What we read in March: five essential books for infrastructure engineers
We at Skyeng are slowly building our library of important and useful books. It all started with the fact that the founders of the company shared their lists on Facebook (links below), and now the heads of directions also joined them. In March, Nadezhda Ryabtsova, who is responsible for our IT infrastructure, presented her top professional literature. I asked her to tell about each book a little more - I hope the readers of Habra this list, supplemented by four weekly newsletters, will be useful.
First, the promised links. Georgy Soloviev shares a list of important books for entrepreneurs , and Khariton Matveev for product managers .

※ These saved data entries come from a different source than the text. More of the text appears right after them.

/-- R152, R305, R308 and R309. `r` is the state with the frame counted in. -/
def Obligations.StandbyReceives : Prop :=
  (∀ (l : LinkHdr) (idx tmc : Nat) (phi : Int) (e : PeerEdge) (s r : State), linkAccept s l = (true, r) →
    let off := follows s = true ∧ s.redun.sync = 4 ∧ (idx ≠ nowIdx s ∨ tmc ≠ s.tally.tmc)
    ∃ t : State, exec (.sirlosTickRx l idx tmc phi e) s = .next t ∧ Only [.csr, .freeCtr, .slu, .hr, .rcu, .redun, .tally] s t ∧
      getF t R.F_REDUN_ALIGN_SKEW = lowBits 16 (satInt 16 e.skew) ∧ isSet t (R.F_RCU_IN_STAT_PRESENT 7) = true ∧
      (isHit s 7 e.t = false → (getIn t 7).last = some e.t ∧ (getIn t 7).edges = (getIn s 7).edges + 1) ∧
      t.redun.tickRec = some (idx, tmc, 0) ∧ t.redun.role = s.redun.role ∧
      (follows s = false → t.tally = s.tally ∧ t.redun.sync = s.redun.sync) ∧
      (follows s = true → ¬ off → t.tally = { s.tally with phi := phi } ∧ t.redun.sync = s.redun.sync) ∧
      (off → t.tally = s.tally ∧ t.redun.sync = 2 ∧ t.redun.reason = 8 ∧ isSet t R.F_REDUN_HIST_DIVERGE_S = true ∧
        isSet t R.F_REDUN_HIST_UNSYNC_S = true)) ∧
  (∀ (l : LinkHdr) (n slot ts value : Nat) (words lost : List (Nat × Nat)) (present : List Nat) (s r : State),
      linkAccept s l = (true, r) → s.redun.roleAct = false →
    (∃ t : State, exec (.sirlosRatioRx l n words lost) s = .next t ∧ Only [.redun, .ser] s t ∧
      smapFind t.redun.ratios n = some words ∧ t.ser.zeroed = s.ser.zeroed ++ lost) ∧
    (slot < 2048 → bankAdmits s (ringAddr slot ts / 0x80000) 32 true = true → s.bus.ecc = [] →
      ∃ t : State, exec (.sirlosFwdRx l slot ts value) s = .next t ∧ Only [.mem, .redun, .net] s t ∧
        (∀ k : Nat, smapFind t.net.ring k =
          if k = 256 * slot + ts % 256 then some (ts % 2 ^ 32) else smapFind s.net.ring k) ∧
        readWord t (0x04B80000 + 1024 * slot + 4 * (ts % 256)) 4 = value % 2 ^ 32 ∧
        (∀ a : Nat, (a < ringAddr slot ts ∨ ringAddr slot ts + 4 ≤ a) → readByte t a = readByte s a)) ∧
    (slot < 2048 → bankAdmits s (ringAddr slot ts / 0x80000) 32 true = false →
      ∃ t : State, exec (.sirlosFwdRx l slot ts value) s = .next t ∧ Only [.csr, .redun] s t ∧
        csrOnly [R.RSV_OWN_SUMP_CNT, R.RSV_STAT, R.RSV_OWN_LAST] s t ∧ isSet t R.F_RSV_STAT_OWN_S = true) ∧
    (∃ t : State, exec (.sirlosCloseRx l n present) s = .next t ∧ Only [.redun] s t ∧
      ∀ k : Nat, smapFind t.redun.closes k = if k = n then some present else smapFind s.redun.closes k)) ∧
  (∀ (l : LinkHdr) (n slot ts value : Nat) (words lost : List (Nat × Nat)) (present : List Nat) (s r : State),
      linkAccept s l = (true, r) → s.redun.roleAct = true →
    ∀ f ∈ [Instr.sirlosRatioRx l n words lost, .sirlosFwdRx l slot ts value, .sirlosCloseRx l n present], exec f s = .next r) ∧
  (∀ s : State, ∃ t : State, exec .fwdRecordLate s = .next t ∧ Only [.csr, .freeCtr, .slu, .hr, .redun] s t ∧ isSet t R.F_REDUN_HIST_FWD_LATE_S = true ∧
      getF t R.F_REDUN_FWD_LATE_SUMP_CNT_CNT = min (getF s R.F_REDUN_FWD_LATE_SUMP_CNT_CNT + 1) 0xFFFFFFFF ∧
      (s.redun.sync ≠ 4 → t.redun = s.redun ∧ t.hr = s.hr ∧ csrOnly [R.REDUN_FWD_LATE_SUMP_CNT, R.REDUN_HIST] s t) ∧
      (s.redun.sync = 4 → t.redun.sync = 2 ∧ t.redun.reason = 9 ∧ t.hr.waitAck = [] ∧ t.redun.role = s.redun.role ∧
        isSet t R.F_REDUN_HIST_UNSYNC_S = true)) ∧
  (∀ (l : LinkHdr) (jpos : Nat) (b : List Nat) (s r : State), linkAccept s l = (true, r) →
      s.redun.roleAct = true ∨ (s.redun.sync ≠ 4 ∧ s.redun.sync ≠ 3) → exec (.sirlosMirrorRx l jpos b) s = .next r) ∧
  (∀ (l : LinkHdr) (jpos : Nat) (b : List Nat) (s r : State), linkAccept s l = (true, r) → s.redun.roleAct = false →
      s.redun.sync = 3 → s.redun.copied = none → b.length = 32 → (∀ x ∈ b, x < 256) →
      bankAdmits s (journalAddr jpos / 0x80000) 16 true = true → s.bus.ecc = [] →
    ∃ t : State, exec (.sirlosMirrorRx l jpos b) s = .next t ∧ Only [.mem, .hr, .bus, .redun] s t ∧
      readBytes t (journalAddr jpos) 32 = b ∧
      (∀ a : Nat, a < journalAddr jpos ∨ journalAddr jpos + 32 ≤ a → readByte t a = readByte s a) ∧
      t.hr.jhead = max s.hr.jhead jpos ∧ t.hr.jappl = s.hr.jappl)

/-- R317 to R319. `r` is the state with the frame counted in. -/
def Obligations.ResyncCopy : Prop :=
  (∀ s : State,
    let may := s.redun.paired = true ∧ s.redun.role = 2 ∧ s.redun.sync = 2 ∧ s.redun.peer.role = 1 ∧ s.redun.peer.sync = 2 ∧
      ¬ (1 ≤ s.redun.reason ∧ s.redun.reason ≤ 7)
    (may → ∀ q : Instr, q = .redunResyncReq ∨ (q = .autoResyncStart ∧ isSet s R.F_REDUN_CTL_AUTO_RESYNC = true) →
      ∃ t : State, exec q s = .next t ∧ Only [.csr, .redun] s t ∧ csrOnly [R.REDUN_RESYNC] s t ∧
        getF t R.F_REDUN_RESYNC_TRIES = 0 ∧
        t.redun = { s.redun with sync := 3, phase := 1, unit := false, copied := none, verify := none }) ∧
    (¬ may → exec .redunResyncReq s = .next s ∧ exec .autoResyncStart s = .next s) ∧
    (isSet s R.F_REDUN_CTL_AUTO_RESYNC = false → exec .autoResyncStart s = .next s) ∧
    (s.redun.sync ≠ 3 → exec .redunResyncAbort s = .next s) ∧
    (s.redun.sync = 3 → ∃ t : State, exec .redunResyncAbort s = .next t ∧ Only [.csr, .freeCtr, .slu, .hr, .redun] s t ∧
      t.redun.sync = 2 ∧ t.redun.reason = 10 ∧ t.redun.phase = 0 ∧ t.redun.items = 0 ∧ t.redun.feeding = false ∧
      t.redun.role = s.redun.role ∧ t.hr.waitAck = [] ∧ isSet t R.F_REDUN_HIST_RESYNC_FAIL_S = true)) ∧
  (∀ (l : LinkHdr) (s r : State), linkAccept s l = (true, r) → s.redun.sync = 3 → s.redun.unit = true → s.redun.phase = 2 →
    (∀ (c b : Nat) (ws : List Nat), c < 0x4000 → ws.length = 16 → s.bus.ecc = [] →
      (∀ h < 2, bankAdmits s (pstoreAddr h (16 * c) / 0x80000) 14 true = true) →
      ∃ t : State, exec (.sirlosCopyRx l (.cell c b ws)) s = .next t ∧ Only [.mem, .slu, .bus, .redun] s t ∧
        (∀ h < 2, ∀ i < 16, readWord t (pstoreAddr h (16 * c + i)) 4 = ws.getD i 0 % 2 ^ 32) ∧
        cellBsel t c = b % 2 ∧ cellDirty t c = false ∧
        (∀ a : Nat, (∀ h < 2, a < pstoreAddr h (16 * c) ∨ pstoreAddr h (16 * c) + 64 ≤ a) → readByte t a = readByte s a)) ∧
    (∀ (k : Nat) (x : Session), k < 64 → ∃ t : State, exec (.sirlosCopyRx l (.session k x)) s = .next t ∧
      Only [.hr, .redun] s t ∧ getSession t k = { x with outQ := [], lost := 0, evSeq := 1 } ∧ (∀ j : Nat, j ≠ k → getSession t j = getSession s j)) ∧
    (∀ (j : Nat) (b : List Nat), b.length = 32 → (∀ x ∈ b, x < 256) → s.bus.ecc = [] →
      bankAdmits s (journalAddr j / 0x80000) 14 true = true →
      ∃ t : State, exec (.sirlosCopyRx l (.entry j b)) s = .next t ∧ Only [.mem, .hr, .bus, .redun] s t ∧
        readBytes t (journalAddr j) 32 = b ∧ t.hr.jhead = max s.hr.jhead j ∧
        (∀ a : Nat, a < journalAddr j ∨ journalAddr j + 32 ≤ a → readByte t a = readByte s a))) ∧
  (∀ s : State, s.redun.roleAct = true → s.redun.sync = 3 → s.redun.feeding = true → s.redun.copied = none →
    ∃ t : State, exec .copyComplete s = .next t ∧ Only [.redun] s t ∧ t.redun.copied = some (nowIdx s) ∧
      exec .copyComplete t = .next t) ∧
  (∀ (s : State) (x : Nat × Nat × Nat), s.redun.sync = 3 → s.redun.unit = true → s.redun.phase = 2 →
      s.redun.tickRec = some x →
    exec .alignComplete s = .next { s with
      sched := { s.sched with idx := BitVec.ofNat 64 x.1 }
      tally := { s.tally with tmc := x.2.1 }
      redun := { s.redun with aligned := true } }) ∧
  (∀ s : State, s.redun.sync = 3 → s.redun.phase = 2 → s.redun.copied ≠ none →
    (s.redun.unit = false → ∃ t : State, exec .resyncCoreRelease s = .next t ∧ Only [.csr, .redun] s t ∧
      csrOnly [R.REDUN_RESYNC] s t ∧ t.redun.phase = 3 ∧ t.redun.n0 = some (nowIdx s) ∧
      (∀ i : Nat, t.redun.items.testBit i = decide (i < 154)) ∧ getF t R.F_REDUN_RESYNC_ITEMS_LEFT = 154) ∧
    (s.redun.unit = true → s.redun.aligned = false → exec .resyncCoreRelease s = .next s))
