-- ==== Sys2Proof/Laws/State.lean ====
section
/-! SUPPORT. For each small update of the state, every part that it leaves as it was. -/
namespace Sys2Proof.Machine

variable (s : State)

/-! `csrPut` changes csr. -/
@[simp] theorem csrPut_pending (o : Nat) (v : Word) : (csrPut s o v).pending = s.pending := rfl
@[simp] theorem csrPut_mem (o : Nat) (v : Word) : (csrPut s o v).mem = s.mem := rfl
@[simp] theorem csrPut_freeCtr (o : Nat) (v : Word) : (csrPut s o v).freeCtr = s.freeCtr := rfl
@[simp] theorem csrPut_sched (o : Nat) (v : Word) : (csrPut s o v).sched = s.sched := rfl
@[simp] theorem csrPut_dsp (o : Nat) (v : Word) : (csrPut s o v).dsp = s.dsp := rfl
@[simp] theorem csrPut_mix (o : Nat) (v : Word) : (csrPut s o v).mix = s.mix := rfl
@[simp] theorem csrPut_flood (o : Nat) (v : Word) : (csrPut s o v).flood = s.flood := rfl
@[simp] theorem csrPut_slu (o : Nat) (v : Word) : (csrPut s o v).slu = s.slu := rfl
@[simp] theorem csrPut_hr (o : Nat) (v : Word) : (csrPut s o v).hr = s.hr := rfl
@[simp] theorem csrPut_prf (o : Nat) (v : Word) : (csrPut s o v).prf = s.prf := rfl
@[simp] theorem csrPut_cv (o : Nat) (v : Word) : (csrPut s o v).cv = s.cv := rfl
@[simp] theorem csrPut_bus (o : Nat) (v : Word) : (csrPut s o v).bus = s.bus := rfl
@[simp] theorem csrPut_cores (o : Nat) (v : Word) : (csrPut s o v).cores = s.cores := rfl
@[simp] theorem csrPut_rcu (o : Nat) (v : Word) : (csrPut s o v).rcu = s.rcu := rfl
@[simp] theorem csrPut_redun (o : Nat) (v : Word) : (csrPut s o v).redun = s.redun := rfl
@[simp] theorem csrPut_rst (o : Nat) (v : Word) : (csrPut s o v).rst = s.rst := rfl
@[simp] theorem csrPut_tally (o : Nat) (v : Word) : (csrPut s o v).tally = s.tally := rfl
@[simp] theorem csrPut_net (o : Nat) (v : Word) : (csrPut s o v).net = s.net := rfl
@[simp] theorem csrPut_ser (o : Nat) (v : Word) : (csrPut s o v).ser = s.ser := rfl
@[simp] theorem csrPut_boot (o : Nat) (v : Word) : (csrPut s o v).boot = s.boot := rfl
@[simp] theorem csrPut_tst (o : Nat) (v : Word) : (csrPut s o v).tst = s.tst := rfl

/-! `setF` changes csr. -/
@[simp] theorem setF_pending (f : Fld) (x : Nat) : (setF s f x).pending = s.pending := rfl
@[simp] theorem setF_mem (f : Fld) (x : Nat) : (setF s f x).mem = s.mem := rfl
@[simp] theorem setF_freeCtr (f : Fld) (x : Nat) : (setF s f x).freeCtr = s.freeCtr := rfl
@[simp] theorem setF_sched (f : Fld) (x : Nat) : (setF s f x).sched = s.sched := rfl
@[simp] theorem setF_dsp (f : Fld) (x : Nat) : (setF s f x).dsp = s.dsp := rfl
@[simp] theorem setF_mix (f : Fld) (x : Nat) : (setF s f x).mix = s.mix := rfl
@[simp] theorem setF_flood (f : Fld) (x : Nat) : (setF s f x).flood = s.flood := rfl
@[simp] theorem setF_slu (f : Fld) (x : Nat) : (setF s f x).slu = s.slu := rfl
@[simp] theorem setF_hr (f : Fld) (x : Nat) : (setF s f x).hr = s.hr := rfl
@[simp] theorem setF_prf (f : Fld) (x : Nat) : (setF s f x).prf = s.prf := rfl
@[simp] theorem setF_cv (f : Fld) (x : Nat) : (setF s f x).cv = s.cv := rfl
@[simp] theorem setF_bus (f : Fld) (x : Nat) : (setF s f x).bus = s.bus := rfl
@[simp] theorem setF_cores (f : Fld) (x : Nat) : (setF s f x).cores = s.cores := rfl
@[simp] theorem setF_rcu (f : Fld) (x : Nat) : (setF s f x).rcu = s.rcu := rfl
@[simp] theorem setF_redun (f : Fld) (x : Nat) : (setF s f x).redun = s.redun := rfl
@[simp] theorem setF_rst (f : Fld) (x : Nat) : (setF s f x).rst = s.rst := rfl
@[simp] theorem setF_tally (f : Fld) (x : Nat) : (setF s f x).tally = s.tally := rfl
@[simp] theorem setF_net (f : Fld) (x : Nat) : (setF s f x).net = s.net := rfl
@[simp] theorem setF_ser (f : Fld) (x : Nat) : (setF s f x).ser = s.ser := rfl
@[simp] theorem setF_boot (f : Fld) (x : Nat) : (setF s f x).boot = s.boot := rfl
@[simp] theorem setF_tst (f : Fld) (x : Nat) : (setF s f x).tst = s.tst := rfl

/-! `stick` changes csr. -/
@[simp] theorem stick_pending (f : Fld) : (stick s f).pending = s.pending := rfl
@[simp] theorem stick_mem (f : Fld) : (stick s f).mem = s.mem := rfl
@[simp] theorem stick_freeCtr (f : Fld) : (stick s f).freeCtr = s.freeCtr := rfl
@[simp] theorem stick_sched (f : Fld) : (stick s f).sched = s.sched := rfl
@[simp] theorem stick_dsp (f : Fld) : (stick s f).dsp = s.dsp := rfl
@[simp] theorem stick_mix (f : Fld) : (stick s f).mix = s.mix := rfl
@[simp] theorem stick_flood (f : Fld) : (stick s f).flood = s.flood := rfl
@[simp] theorem stick_slu (f : Fld) : (stick s f).slu = s.slu := rfl
@[simp] theorem stick_hr (f : Fld) : (stick s f).hr = s.hr := rfl
@[simp] theorem stick_prf (f : Fld) : (stick s f).prf = s.prf := rfl
@[simp] theorem stick_cv (f : Fld) : (stick s f).cv = s.cv := rfl
@[simp] theorem stick_bus (f : Fld) : (stick s f).bus = s.bus := rfl
@[simp] theorem stick_cores (f : Fld) : (stick s f).cores = s.cores := rfl
@[simp] theorem stick_rcu (f : Fld) : (stick s f).rcu = s.rcu := rfl
@[simp] theorem stick_redun (f : Fld) : (stick s f).redun = s.redun := rfl
@[simp] theorem stick_rst (f : Fld) : (stick s f).rst = s.rst := rfl
@[simp] theorem stick_tally (f : Fld) : (stick s f).tally = s.tally := rfl
@[simp] theorem stick_net (f : Fld) : (stick s f).net = s.net := rfl
@[simp] theorem stick_ser (f : Fld) : (stick s f).ser = s.ser := rfl
@[simp] theorem stick_boot (f : Fld) : (stick s f).boot = s.boot := rfl
@[simp] theorem stick_tst (f : Fld) : (stick s f).tst = s.tst := rfl

/-! `count` changes csr. -/
@[simp] theorem count_pending (f : Fld) (n : Nat) : (count s f n).pending = s.pending := rfl
@[simp] theorem count_mem (f : Fld) (n : Nat) : (count s f n).mem = s.mem := rfl
@[simp] theorem count_freeCtr (f : Fld) (n : Nat) : (count s f n).freeCtr = s.freeCtr := rfl
@[simp] theorem count_sched (f : Fld) (n : Nat) : (count s f n).sched = s.sched := rfl
@[simp] theorem count_dsp (f : Fld) (n : Nat) : (count s f n).dsp = s.dsp := rfl
@[simp] theorem count_mix (f : Fld) (n : Nat) : (count s f n).mix = s.mix := rfl
@[simp] theorem count_flood (f : Fld) (n : Nat) : (count s f n).flood = s.flood := rfl
@[simp] theorem count_slu (f : Fld) (n : Nat) : (count s f n).slu = s.slu := rfl
@[simp] theorem count_hr (f : Fld) (n : Nat) : (count s f n).hr = s.hr := rfl
@[simp] theorem count_prf (f : Fld) (n : Nat) : (count s f n).prf = s.prf := rfl
@[simp] theorem count_cv (f : Fld) (n : Nat) : (count s f n).cv = s.cv := rfl
@[simp] theorem count_bus (f : Fld) (n : Nat) : (count s f n).bus = s.bus := rfl
@[simp] theorem count_cores (f : Fld) (n : Nat) : (count s f n).cores = s.cores := rfl
@[simp] theorem count_rcu (f : Fld) (n : Nat) : (count s f n).rcu = s.rcu := rfl
@[simp] theorem count_redun (f : Fld) (n : Nat) : (count s f n).redun = s.redun := rfl
@[simp] theorem count_rst (f : Fld) (n : Nat) : (count s f n).rst = s.rst := rfl
@[simp] theorem count_tally (f : Fld) (n : Nat) : (count s f n).tally = s.tally := rfl
@[simp] theorem count_net (f : Fld) (n : Nat) : (count s f n).net = s.net := rfl
@[simp] theorem count_ser (f : Fld) (n : Nat) : (count s f n).ser = s.ser := rfl
@[simp] theorem count_boot (f : Fld) (n : Nat) : (count s f n).boot = s.boot := rfl
@[simp] theorem count_tst (f : Fld) (n : Nat) : (count s f n).tst = s.tst := rfl

/-! `csrWrite` changes csr. -/
@[simp] theorem csrWrite_pending (o : Nat) (v : Word) : (csrWrite s o v).pending = s.pending := rfl
@[simp] theorem csrWrite_mem (o : Nat) (v : Word) : (csrWrite s o v).mem = s.mem := rfl
@[simp] theorem csrWrite_freeCtr (o : Nat) (v : Word) : (csrWrite s o v).freeCtr = s.freeCtr := rfl
@[simp] theorem csrWrite_sched (o : Nat) (v : Word) : (csrWrite s o v).sched = s.sched := rfl
@[simp] theorem csrWrite_dsp (o : Nat) (v : Word) : (csrWrite s o v).dsp = s.dsp := rfl
@[simp] theorem csrWrite_mix (o : Nat) (v : Word) : (csrWrite s o v).mix = s.mix := rfl
@[simp] theorem csrWrite_flood (o : Nat) (v : Word) : (csrWrite s o v).flood = s.flood := rfl
@[simp] theorem csrWrite_slu (o : Nat) (v : Word) : (csrWrite s o v).slu = s.slu := rfl
@[simp] theorem csrWrite_hr (o : Nat) (v : Word) : (csrWrite s o v).hr = s.hr := rfl
@[simp] theorem csrWrite_prf (o : Nat) (v : Word) : (csrWrite s o v).prf = s.prf := rfl
@[simp] theorem csrWrite_cv (o : Nat) (v : Word) : (csrWrite s o v).cv = s.cv := rfl
@[simp] theorem csrWrite_bus (o : Nat) (v : Word) : (csrWrite s o v).bus = s.bus := rfl
@[simp] theorem csrWrite_cores (o : Nat) (v : Word) : (csrWrite s o v).cores = s.cores := rfl
@[simp] theorem csrWrite_rcu (o : Nat) (v : Word) : (csrWrite s o v).rcu = s.rcu := rfl
@[simp] theorem csrWrite_redun (o : Nat) (v : Word) : (csrWrite s o v).redun = s.redun := rfl
@[simp] theorem csrWrite_rst (o : Nat) (v : Word) : (csrWrite s o v).rst = s.rst := rfl
@[simp] theorem csrWrite_tally (o : Nat) (v : Word) : (csrWrite s o v).tally = s.tally := rfl
@[simp] theorem csrWrite_net (o : Nat) (v : Word) : (csrWrite s o v).net = s.net := rfl
@[simp] theorem csrWrite_ser (o : Nat) (v : Word) : (csrWrite s o v).ser = s.ser := rfl
@[simp] theorem csrWrite_boot (o : Nat) (v : Word) : (csrWrite s o v).boot = s.boot := rfl
@[simp] theorem csrWrite_tst (o : Nat) (v : Word) : (csrWrite s o v).tst = s.tst := rfl
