-- ==== Sys2Proof/Laws/KeepSport.lean ====
section
/-! SUPPORT. What each operation of Machine/Sport.lean may change. -/
namespace Sys2Proof.Machine

theorem putSp_keeps (s : State) (p : Nat) (x : Sport) :
    Keeps [.ser] s (putSp s p x) := by
  unfold putSp
  repeat' first
    | with_reducible apply Keeps.refl
    | with_reducible assumption
    | with_reducible apply Keeps.ite
    | intro _
    | split
    | dsimp only
    | ((try with_reducible conv => arg 3; whnf); (with_reducible apply Keeps.upd); (iterate 19 (with_reducible exact Or.inl rfl)); (exact Or.inr rfl); (iterate 2 (with_reducible exact Or.inl rfl)); (with_reducible exact rfl); (with_reducible exact rfl))

theorem trkUnlock_keeps (s : State) (p : Nat) :
    Keeps [.csr] s (trkUnlock s p) := by
  unfold trkUnlock
  repeat' first
    | with_reducible apply Keeps.refl
    | with_reducible assumption
    | with_reducible apply Keeps.ite
    | ((with_reducible apply Keeps.step (count_keeps ..)); exact rfl)
    | ((with_reducible apply Keeps.step (setF_keeps ..)); exact rfl)
    | intro _
    | split
    | dsimp only
    | ((try with_reducible conv => arg 3; whnf); (with_reducible apply Keeps.upd); (with_reducible exact Or.inl rfl); (exact Or.inr rfl); (iterate 20 (with_reducible exact Or.inl rfl)); (with_reducible exact rfl); (with_reducible exact rfl))

theorem spRecheck_keeps (s : State) (p old : Nat) :
    Keeps [.csr, .ser] s (spRecheck s p old) := by
  unfold spRecheck
  repeat' first
    | with_reducible apply Keeps.refl
    | with_reducible assumption
    | with_reducible apply Keeps.ite
    | ((with_reducible apply Keeps.step (trkUnlock_keeps ..)); exact rfl)
    | ((with_reducible apply Keeps.step (putSp_keeps ..)); exact rfl)
    | ((with_reducible apply Keeps.step (stick_keeps ..)); exact rfl)
    | ((with_reducible apply Keeps.step (setF_keeps ..)); exact rfl)
    | intro _
    | split
    | dsimp only
    | ((try with_reducible conv => arg 3; whnf); (with_reducible apply Keeps.upd); (with_reducible exact Or.inl rfl); (exact Or.inr rfl); (iterate 17 (with_reducible exact Or.inl rfl)); (exact Or.inr rfl); (iterate 2 (with_reducible exact Or.inl rfl)); (with_reducible exact rfl); (with_reducible exact rfl))

theorem sportWrite_keeps (s : State) (off v : Nat) :
    Keeps [.csr, .ser] s (sportWrite s off v) := by
  unfold sportWrite
  repeat' first
    | with_reducible apply Keeps.refl
    | with_reducible assumption
    | with_reducible apply Keeps.ite
    | ((with_reducible apply Keeps.step (spRecheck_keeps ..)); exact rfl)
    | ((with_reducible apply Keeps.step (csrWrite_keeps ..)); exact rfl)
    | intro _
    | split
    | dsimp only
    | ((try with_reducible conv => arg 3; whnf); (with_reducible apply Keeps.upd); (with_reducible exact Or.inl rfl); (exact Or.inr rfl); (iterate 17 (with_reducible exact Or.inl rfl)); (exact Or.inr rfl); (iterate 2 (with_reducible exact Or.inl rfl)); (with_reducible exact rfl); (with_reducible exact rfl))

theorem spReenable_keeps (s : State) (p : Nat) :
    Keeps [.csr, .ser] s (spReenable s p) := by
  unfold spReenable
  repeat' first
    | with_reducible apply Keeps.refl
    | with_reducible assumption
    | with_reducible apply Keeps.ite
    | ((with_reducible apply Keeps.step (spRecheck_keeps ..)); exact rfl)
    | ((with_reducible apply Keeps.step (putSp_keeps ..)); exact rfl)
    | intro _
    | split
    | dsimp only
    | ((try with_reducible conv => arg 3; whnf); (with_reducible apply Keeps.upd); (with_reducible exact Or.inl rfl); (exact Or.inr rfl); (iterate 17 (with_reducible exact Or.inl rfl)); (exact Or.inr rfl); (iterate 2 (with_reducible exact Or.inl rfl)); (with_reducible exact rfl); (with_reducible exact rfl))

theorem spRateChange_keeps (s : State) :
    Keeps [.csr, .ser] s (spRateChange s) := by
  unfold spRateChange
  repeat' first
    | with_reducible apply Keeps.refl
    | with_reducible assumption
    | with_reducible apply Keeps.ite
    | with_reducible apply Keeps.foldl
    | with_reducible apply Keeps.foldl_fst
    | with_reducible apply Keeps.foldl_snd
    | with_reducible apply Keeps.foldl_snd2
    | ((with_reducible apply Keeps.step (spReenable_keeps ..)); exact rfl)
    | intro _
    | split
    | dsimp only
    | ((try with_reducible conv => arg 3; whnf); (with_reducible apply Keeps.upd); (with_reducible exact Or.inl rfl); (exact Or.inr rfl); (iterate 17 (with_reducible exact Or.inl rfl)); (exact Or.inr rfl); (iterate 2 (with_reducible exact Or.inl rfl)); (with_reducible exact rfl); (with_reducible exact rfl))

Nadezhda Ryabtsova aka ladamalina- Head of Skyeng IT infrastructure since 2016, came to us from a small (then) startup of Delivery Club. At that time, only 15 developers worked for us, and now her department of six remotely working people serves 12 teams of programmers.
I give her the floor.
You cannot force our SRE engineers to read everything, so I selected the five most necessary books. The main thing is to realize that in order to support the rapid growth of the company, we must implement practices and build new processes in the operations department, which literally three to six months ago were not needed.
Practical Monitoring: Effective Strategies for the Real World
A must read for growing startups, no matter how large the infrastructure. Explains the philosophy of service monitoring for a company and the construction of each component. Most system administrators install Zabbix with the collection of a minimum set of metrics and an alert for default thresholds. This approach does not work for us in Skyeng, for each of more than 50 projects it is necessary to be able to identify problems at several levels: application indicators, hardware status, trends and anomalies in business metrics. The metrics in each of our products are taken care of by analysts, developers, and devs.
Site Reliability Engineering: How Google Runs Production Systems
If I am not mistaken, this book is the first where SRE principles were well systematized and the role of reliability engineer was described. Super accessible on practical examples describes how the processes of incident management, monitoring and alerting in distributed systems, methods for identifying routine tasks that degrade team performance are built on Google. The approaches are explained in such a way that it is easy to project this on your company, incomparably smaller than Google. Only six engineers serve the Skyeng infrastructure, and this is enough if we correctly adapt the experience of leading large companies.
The Art of Capacity Planning: Scaling Web Resources in the Cloud
The book will teach you ahead of time to plan infrastructure expansion for growing projects. If there is not enough capacity in the end, then we have poorly planned. If there are four times as many as required, then we spent a lot of money in vain. Preliminary estimates must be made for a year or more, fortune telling on a crystal ball will not help. About 8 years ago, it was harder to do, as it seems to me, although there were already cloud services then, but they did not provide as many services as they do now.
The Phoenix Project. A novel about how DevOps is changing the business for the better
The only book in this short list in Russian, it’s a pity that they translate so little. It is popularly written, it helps to take a fresh look at delivery processes in development, identify bottlenecks, see volumes of routine tasks, protect planned work from the blockage of unplanned “fires”. I would say that this book is most useful to managers for reflection, but I also advise engineers, it is easy to read.
The DevOps Handbook: How to Create World-Class Agility, Reliability, and Security in Technology Organizations
Read right after the Phoenix Project, a book by the same authors, continues and develops ideas for improving development processes. I also advise leaders in the first place. Soon there will be a publication in Russian, we are looking forward to it.
There is also a weekly mailing listthat you won’t include in the library, but I recommend it to all engineers:
O'Reilly Systems Engineering and Operations Newsletter
Well, I’ll traditionally remind you that we have many interesting vacancies . Although not in the IT infrastructure department (the positions were recently closed there), but there will be enough work for everyone!